针对上述技术问题,本申请实施例提供了一种故障处理方法、装置和计算机可读存储介质,获取芯片的告警类型。在本申请的一些实施例中,告警类型包括:(1)芯片的故障属于可自修复类型,和(2)芯片的故障属于不可自修复类型。根据本申请的实施例,当确定告警类型为不可自修复类型,检测芯片的历史的告警标志;在确定N次检测到芯片的历史的告警标志的情况下,执行预设的自修复流程,其中,N为大于等于1的整数;在执行自修复流程M次,确定芯片仍然处于异常状态的情况下,检测收发信机系统的整机复位条件,其中,M为大于等于1的整数;在收发信机系统达到整机复位条件的情况下,启动整机复位以修复芯片的故障。基于此,本申请能够在尽量减小影响收发信机系统正常业务的条件下,智能化完成故障信息检测和故障恢复,为工程师分析故障提供有效信息。本申请具有兼顾故障信息准确性与故障恢复耗时短等优势,提高产品故障修复的及时性。本申请可帮助在收发信机系统使用中完成智能化运维,提高生产及维护效率,缩短故障影响耗时,节省维护人力成本。In response to the above technical problems, embodiments of the present application provide a fault handling method, device and computer-readable storage medium to obtain the alarm type of the chip. In some embodiments of the present application, the alarm types include: (1) The chip failure is a self-healable type, and (2) The chip failure is a non-self-healable type. According to the embodiment of the present application, when it is determined that the alarm type is a non-self-healable type, the historical alarm flag of the chip is detected; when it is determined that the historical alarm flag of the chip is detected N times, a preset self-healing process is executed, where , N is an integer greater than or equal to 1; after executing the self-repair process M times and determining that the chip is still in an abnormal state, detect the overall reset condition of the transceiver system, where M is an integer greater than or equal to 1; when the transceiver is When the message system reaches the condition of complete machine reset, the whole machine reset is initiated to repair the chip failure. Based on this, this application can intelligently complete fault information detection and fault recovery while minimizing the impact on the normal business of the transceiver system, and provide effective information for engineers to analyze faults. This application has the advantages of taking into account the accuracy of fault information and short fault recovery time, and improves the timeliness of product fault repair. This application can help complete intelligent operation and maintenance during the use of transceiver systems, improve production and maintenance efficiency, shorten the time-consuming effects of faults, and save maintenance labor costs.

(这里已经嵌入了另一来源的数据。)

-- ==== Sys2Proof/Machine/Ensemble.lean ====
section
/-! DEFINITION. The ensemble of oscillators: its members, their readmission ramps and their weights (R42 to R44, R48 to
R52). Members are numbered 0 to 2 for OSC0 to OSC2 and 3 for the external member. -/

namespace Sys2Proof.Machine

/-- The state of a member (R56). -/
def State.osc (s : State) (m : Nat) : OscState := OscState.ofCode (s.attr Attr.osc_state 0 m)

/-- Whether the module is a Q3 (R2, R41): `variant` 0 and 1. -/
def State.isQ3 (s : State) : Bool := decide (s.attr Attr.variant < 2)

/-- The members that are in the ensemble, MEMBER or RAMPING (R56). -/
def State.ensemble (s : State) : List Nat :=
  (List.range 4).filter fun m => s.attr Attr.osc_state 0 m == 3 || s.attr Attr.osc_state 0 m == 4

/-- Whether no oven has joined yet (R52): OSC0 alone drives the root with weight 1, whether or not an external member has
joined. -/
def State.noOven (s : State) : Bool :=
  (List.range 3).all fun m => decide (s.osc m = .warmup) || decide (s.osc m = .notFitted)

/-! ### Ramps (R42, R48) -/

/-- The ticks of a readmission ramp: 1,000 s (R48). -/
def rampTicks : Nat := 1000 * ticksPerSecond

/-- The ticks that a ramp has run. -/
def Ramp.run (r : Ramp) (now : Nat) : Nat :=
  min rampTicks (r.done + (match r.since with
    | some t => now - t
    | none => 0))

/-- The weight that a ramp towards `target` has reached (R42, R48): linear from the weight that it goes on from to the target at
the end of the ramp. -/
def Ramp.weight (r : Ramp) (target now : Nat) : Nat :=
  if rampTicks ≤ r.done then target
  else ((r.base : Int) + ((target : Int) - r.base) * ((r.run now - r.done : Nat) : Int) / ((rampTicks - r.done : Nat) : Int)).toNat

/-- The ramp of a member. -/
def State.ramp (s : State) (m : Nat) : Ramp := tblGet s.crucible.ramps {} m

/-! ### Weights (R43, R44, R48, R50) -/

/-- Weights that sum to `whole` under caps (R43 steps 1 and 2), as fractions: members with a raw weight and a cap each; those
in `full` stand at their caps and the rest share what is left in proportion. -/
def shareWeights (fuel : Nat) (whole : Rat) (ms : List (Nat × Rat × Rat)) (full : List Nat) : List (Nat × Rat) :=
  let fixed := ms.filter fun e => full.contains e.1
  let loose := ms.filter fun e => !full.contains e.1
  let rest : Rat := whole - (fixed.map (·.2.2)).sum
  let total : Rat := (loose.map (·.2.1)).sum
  let out := ms.map fun e => if full.contains e.1 then (e.1, e.2.2) else (e.1, if total = 0 then rest / (loose.length : Rat) else e.2.1 * rest / total)
  match fuel with
  | 0 => out
  | k + 1 =>
    let excess := (ms.zip out).filterMap fun e => if !full.contains e.1.1 && decide (e.1.2.2 < e.2.2) then some e.1.1 else none
    if excess = [] then out else shareWeights k whole ms (excess ++ full)

/-- The weights of some members that sum to `whole` (R43), as fractions: a single member takes all of it; caps that sum to
less are scaled up (step 3). -/
def capWeights (whole : Rat) (ms : List (Nat × Rat × Rat)) : List (Nat × Rat) :=
  match ms with
  | [e] => [(e.1, whole)]
  | _ =>
    let caps : Rat := (ms.map (·.2.2)).sum
    if caps < whole then ms.map fun e => (e.1, if caps = 0 then whole / (ms.length : Rat) else e.2.2 * whole / caps)
    else shareWeights 4 whole ms []

/-- A fraction as a weight in units of 2^-16, rounded down. -/
def weightOf (x : Rat) : Nat := (x * 65536).floor.toNat

/-- The cap of a member (R43): 0.6 for an oven, for the external member `ext_weight_cap` as the last recomputation took it. -/
def State.weightCap (s : State) (m : Nat) : Rat :=
  if m = 3 then (s.crucible.extCap : Rat) / 65536 else 6 / 10

/-- The raw weight of a member (R43, R50): 1/σ² of the last estimate where the instabilities were separable, else equal. -/
def State.rawWeight (s : State) (m : Nat) : Rat :=
  match s.crucible.separable, tblFind s.crucible.variances m with
  | true, some v => 1 / ((max 1 v : Nat) : Rat)
  | _, _ => 1

/-- The weights at full ramp of the present members. -/
def State.targets (s : State) : List (Nat × Rat) :=
  capWeights 1 (s.ensemble.map fun m => (m, s.rawWeight m, s.weightCap m))

/-- The computed weight of a member: its weight at full ramp. -/
def State.target (s : State) (m : Nat) : Nat := tblGet s.crucible.target 0 m

/-- What the members that do not ramp share while others do (R43, R44): what the ramps leave, in proportion to their computed
weights and under their caps. -/
def State.sharedWeight (s : State) (rs ks : List Nat) (m : Nat) : Nat :=
  let taken : Nat := (rs.map fun k => (s.ramp k).weight (s.target k) s.counter).sum
  let shares := capWeights ((65536 - taken : Nat) / 65536) (ks.map fun k => (k, (s.target k : Rat), s.weightCap k))
  match shares.find? fun e => e.1 == m with
  | some e => weightOf e.2
  | none => 0

/-- The weight of a member now (R44, R48): a ramp's part of its target, and what is left shared by the others. While the
weights are frozen they stand in `osc_weight` (R42). Until the first oven joins OSC0 has weight 1 (R52). -/
def State.weightNow (s : State) (m : Nat) : Nat :=
  if s.crucible.frozen then s.attrN Attr.osc_weight 0 m
  else if s.noOven then (if m = 0 then 65536 else 0)
  else
    match s.ensemble with
    | [] => if m = 0 then 65536 else 0
    | [k] => if m = k then 65536 else 0
    | ms =>
      let rs := ms.filter fun k => s.osc k = .ramping
      let ks := ms.filter fun k => s.osc k ≠ .ramping
      if !ms.contains m then 0
      else if rs = [] ∨ ks = [] then s.target m
      else if rs.contains m then (s.ramp m).weight (s.target m) s.counter
      else s.sharedWeight rs ks m

end Sys2Proof.Machine
end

如图1所示,图1是本申请一个实施例提供的一种故障处理方法的流程图。故障处理方法包括但不限于如下步骤:As shown in Figure 1, Figure 1 is a flow chart of a fault handling method provided by an embodiment of the present application. Troubleshooting methods include but are not limited to the following steps:
步骤S101,获取芯片的告警类型,告警类型包括芯片的故障属于可自修复类型和芯片的 故障属于不可自修复类型;Step S101: Obtain the alarm type of the chip. The alarm type includes whether the fault of the chip is a self-healable type and whether the chip is of a self-repairable type. The fault is of a non-self-repairable type;
步骤S102,当确定告警类型为不可自修复类型,检测芯片的历史的告警标志,在确定N次检测到芯片的历史的告警标志的情况下,执行预设的自修复流程,其中,N为大于等于1的整数;Step S102: When it is determined that the alarm type is a non-self-repairable type, the historical alarm flag of the chip is detected. When it is determined that the historical alarm flag of the chip is detected N times, a preset self-repair process is executed, where N is greater than an integer equal to 1;
步骤S103,在执行自修复流程M次,确定芯片仍然处于异常状态的情况下,检测收发信机系统的整机复位条件,其中,M为大于等于1的整数;Step S103: After executing the self-repair process M times and determining that the chip is still in an abnormal state, detect the overall reset condition of the transceiver system, where M is an integer greater than or equal to 1;
步骤S104,在收发信机系统达到整机复位条件的情况下,启动整机复位以修复芯片的故障。Step S104: When the transceiver system reaches the complete machine reset condition, a complete machine reset is initiated to repair the chip failure.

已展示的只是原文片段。